■ **SUPPLIED ENTRIES**
==========
def clampR (b q : Rat) : Rat := if q < -b then -b else if b < q then b else q

/-- RATE takes a new value and OFFSET keeps NT continuous at LC now (R235). -/
def setRate (r : Rat) (s : State) : State :=
  let new := BitVec.ofInt 32 (ratRound (r * 2 ^ 40))
  let lc : Int := s.lcN
  let d := (lc * s.time.rate.toInt) / 2 ^ 24 - (lc * new.toInt) / 2 ^ 24
  s.modTime fun t => { t with rate := new, offset := t.offset + BitVec.ofInt 80 d }

/-- The tick error of the latest plan-frame start edge, in ns (R236). -/
def State.tickError (s : State) : Rat :=
  if s.plan.active && !s.plan.stopped && !s.plan.firstFrame then
    nsOf (s.ntOfStamp s.plan.frameLc - s.time.tshift.toInt - (s.plan.frameTk : Int) * 50 * 65536)
  else s.time.eps

/-- The sampling PLL is steered from the tick error (R236); an error above 10 µs makes a realignment due (R237). -/
def steer (ts : Rat) (s : State) : State :=
  let e := s.tickError
  let s1 := s.modTime fun t =>
    { t with eps := e, rTk := clampR (2 / 10000) (-e / 2 ^ t.cfg.kp.toNat / ts) }
  if 10000 < absR e then startRealign s1 else s1

/-- The step of R241: NT moves by −e, TIME_EPOCH increments, TQ becomes 2 and a time map is emitted. The NT of the parent's last SYNC
moves with it, so that the next interval is measured without the step (R235). A leader moves TSHIFT with it and increments STEP_SEQ
(R242). -/
def timeStep (leader : Bool) (e : Rat) (s : State) : State :=
  let d := BitVec.ofInt 80 (ratRound (-e * 65536))
  let s1 := (newEpoch s).modTime fun t =>
    { t with offset := t.offset + d, lastSync := t.lastSync.map (· + d.toInt), rP := 0, fresh := true, good := 0, bad := 0,
             tshift := if leader then t.tshift + d else t.tshift,
             stepSeq := if leader then t.stepSeq + 1 else t.stepSeq }
  let s2 := setRate s1.time.rI s1
  if s2.time.tq = 2 then raiseTimeMap s2 else setTq 2 s2

/-- The servo of R235 for one offset e and interval Ts, both in ns, when no step is due. -/
def slew (e ts : Rat) (s : State) : State :=
  let t := s.time
  let ri := if t.fresh then -e / ts else t.rI - e / 2 ^ t.cfg.ki.toNat / ts
  let ric := clampR (1 / 1000) ri
  let rp := clampR ((t.cfg.slewMax.toNat : Rat) / 1000000) (-e / 2 ^ t.cfg.kp.toNat / ts)
  setRate (ric + rp) (s.modTime fun t => { t with rI := ric, rP := rp, iSat := ri != ric, fresh := false, e := e })

/-- Consecutive exchanges within and beyond the thresholds, in ns (R238). -/
def countLock (e good bad : Rat) (s : State) : State :=
  s.modTime fun t =>
    { t with good := if absR e ≤ good then t.good + 1 else 0, bad := if bad < absR e then t.bad + 1 else 0 }

/-- The transitions of the table "Time quality" at one complete exchange that was not a step (R238). `bad` is the unlock
threshold in ns, `parentOk` says that the parent is at TQ 3 or 4. -/
def judgeTq (e bad : Rat) (parentOk : Bool) (s : State) : State :=
  let t := s.time
  let near := decide (absR t.eps ≤ 5 / 100)
  let far := decide (1 / 10 < absR t.eps)
  if t.tq = 1 then setTq 2 s
  else if t.tq = 2 then
    if 16 ≤ t.good && near && s.delaysSettled && parentOk then setTq 3 s else s
  else if t.tq = 3 then
    if 4 ≤ t.bad || far || !parentOk then setTq 2 s else s
  else if t.tq = 4 then setTq (if absR e ≤ bad then 3 else 2) s
  else s

/-- One servo update against an offset: a step where R241 wants one, else a slew and the judgement of TQ. -/
def servo (leader : Bool) (e ts good bad : Rat) (parentOk newStep judged : Bool) (s : State) : State :=
  let limit : Rat := (s.time.cfg.stepLimit.toNat : Rat) * 100
  let first := s.time.tq == 1 && judged
  if e ≠ 0 && (first || decide (limit < absR e) || newStep) then
    steer ts (timeStep leader e (s.modTime fun t => { t with e := e }))
  else
    let s1 := steer ts (slew e ts s)
    if judged then judgeTq e bad parentOk (countLock e good bad s1) else s1

/-- SYNC_INTERVAL on this hub's downstream ports, in ns (R232, R252). -/
def State.syncNs (s : State) : Nat := 2 ^ s.time.cfg.syncLog2.toNat * 1000000

/-- The parent is lost, or a source that stands in for it: TQ 3 goes to holdover, TQ 1 and 2 to 0 (R238). In holdover r_I
is frozen and r_P is 0 (R235). -/
def parentGone (s : State) : State :=
  let q := s.time.tq
  if q = 3 then setTq 4 (setRate s.time.rI (s.modTime fun t => { t with rP := 0, good := 0, bad := 0 }))
  else if q = 1 ∨ q = 2 then setTq 0 (s.modTime fun t => { t with good := 0, bad := 0 })
  else s

/-- The leader's source is lost. A required source is a parent lost; without SRC_REQUIRED a leader at TQ 3 enters holdover, and its own
time goes on with r frozen (R238, R247). -/
def sourceGone (s : State) : State :=
  if s.time.cfg.srcRequired then parentGone s
  else if s.time.tq = 3 then parentGone s
  else setRate s.time.rI (s.modTime fun t => { t with rP := 0 })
==========
■ **PROBLEM TO SOLVE**
Now that the records have been shown, restate each one word for word.

■ **ANSWER BELOW**
def clampR (b q : Rat) : Rat := if q < -b then -b else if b < q then b else q

/-- RATE takes a new value and OFFSET keeps NT continuous at LC now (R235). -/
def setRate (r : Rat) (s : State) : State :=
  let new := BitVec.ofInt 32 (ratRound (r * 2 ^ 40))
  let lc : Int := s.lcN
  let d := (lc * s.time.rate.toInt) / 2 ^ 24 - (lc * new.toInt) / 2 ^ 24
  s.modTime fun t => { t with rate := new, offset := t.offset + BitVec.ofInt 80 d }

/-- The tick error of the latest plan-frame start edge, in ns (R236). -/
def State.tickError (s : State) : Rat :=
  if s.plan.active && !s.plan.stopped && !s.plan.firstFrame then
    nsOf (s.ntOfStamp s.plan.frameLc - s.time.tshift.toInt - (s.plan.frameTk : Int) * 50 * 65536)
  else s.time.eps

/-- The sampling PLL is steered from the tick error (R236); an error above 10 µs makes a realignment due (R237). -/
def steer (ts : Rat) (s : State) : State :=
  let e := s.tickError
  let s1 := s.modTime fun t =>
    { t with eps := e, rTk := clampR (2 / 10000) (-e / 2 ^ t.cfg.kp.toNat / ts) }
  if 10000 < absR e then startRealign s1 else s1

/-- The step of R241: NT moves by −e, TIME_EPOCH increments, TQ becomes 2 and a time map is emitted. The NT of the parent's last SYNC
moves with it, so that the next interval is measured without the step (R235). A leader moves TSHIFT with it and increments STEP_SEQ
(R242). -/
def timeStep (leader : Bool) (e : Rat) (s : State) : State :=
  let d := BitVec.ofInt 80 (ratRound (-e * 65536))
  let s1 := (newEpoch s).modTime fun t =>
    { t with offset := t.offset + d, lastSync := t.lastSync.map (· + d.toInt), rP := 0, fresh := true, good := 0, bad := 0,
             tshift := if leader then t.tshift + d else t.tshift,
             stepSeq := if leader then t.stepSeq + 1 else t.stepSeq }
  let s2 := setRate s1.time.rI s1
  if s2.time.tq = 2 then raiseTimeMap s2 else setTq 2 s2

/-- The servo of R235 for one offset e and interval Ts, both in ns, when no step is due. -/
def slew (e ts : Rat) (s : State) : State :=
  let t := s.time
  let ri := if t.fresh then -e / ts else t.rI - e / 2 ^ t.cfg.ki.toNat / ts
  let ric := clampR (1 / 1000) ri
  let rp := clampR ((t.cfg.slewMax.toNat : Rat) / 1000000) (-e / 2 ^ t.cfg.kp.toNat / ts)
  setRate (ric + rp) (s.modTime fun t => { t with rI := ric, rP := rp, iSat := ri != ric, fresh := false, e := e })

/-- Consecutive exchanges within and beyond the thresholds, in ns (R238). -/
def countLock (e good bad : Rat) (s : State) : State :=
  s.modTime fun t =>
    { t with good := if absR e ≤ good then t.good + 1 else 0, bad := if bad < absR e then t.bad + 1 else 0 }

/-- The transitions of the table "Time quality" at one complete exchange that was not a step (R238). `bad` is the unlock
threshold in ns, `parentOk` says that the parent is at TQ 3 or 4. -/
def judgeTq (e bad : Rat) (parentOk : Bool) (s : State) : State :=
  let t := s.time
  let near := decide (absR t.eps ≤ 5 / 100)
  let far := decide (1 / 10 < absR t.eps)
  if t.tq = 1 then setTq 2 s
  else if t.tq = 2 then
    if 16 ≤ t.good && near && s.delaysSettled && parentOk then setTq 3 s else s
  else if t.tq = 3 then
    if 4 ≤ t.bad || far || !parentOk then setTq 2 s else s
  else if t.tq = 4 then setTq (if absR e ≤ bad then 3 else 2) s
  else s

/-- One servo update against an offset: a step where R241 wants one, else a slew and the judgement of TQ. -/
def servo (leader : Bool) (e ts good bad : Rat) (parentOk newStep judged : Bool) (s : State) : State :=
  let limit : Rat := (s.time.cfg.stepLimit.toNat : Rat) * 100
  let first := s.time.tq == 1 && judged
  if e ≠ 0 && (first || decide (limit < absR e) || newStep) then
    steer ts (timeStep leader e (s.modTime fun t => { t with e := e }))
  else
    let s1 := steer ts (slew e ts s)
    if judged then judgeTq e bad parentOk (countLock e good bad s1) else s1

/-- SYNC_INTERVAL on this hub's downstream ports, in ns (R232, R252). -/
def State.syncNs (s : State) : Nat := 2 ^ s.time.cfg.syncLog2.toNat * 1000000

/-- The parent is lost, or a source that stands in for it: TQ 3 goes to holdover, TQ 1 and 2 to 0 (R238). In holdover r_I
is frozen and r_P is 0 (R235). -/
def parentGone (s : State) : State :=
  let q := s.time.tq
  if q = 3 then setTq 4 (setRate s.time.rI (s.modTime fun t => { t with rP := 0, good := 0, bad := 0 }))
  else if q = 1 ∨ q = 2 then setTq 0 (s.modTime fun t => { t with good := 0, bad := 0 })
  else s

/-- The leader's source is lost. A required source is a parent lost; without SRC_REQUIRED a leader at TQ 3 enters holdover, and its own
time goes on with r frozen (R238, R247). -/
def sourceGone (s : State) : State :=
  if s.time.cfg.srcRequired then parentGone s
  else if s.time.tq = 3 then parentGone s
  else setRate s.time.rI (s.modTime fun t => { t with rP := 0 })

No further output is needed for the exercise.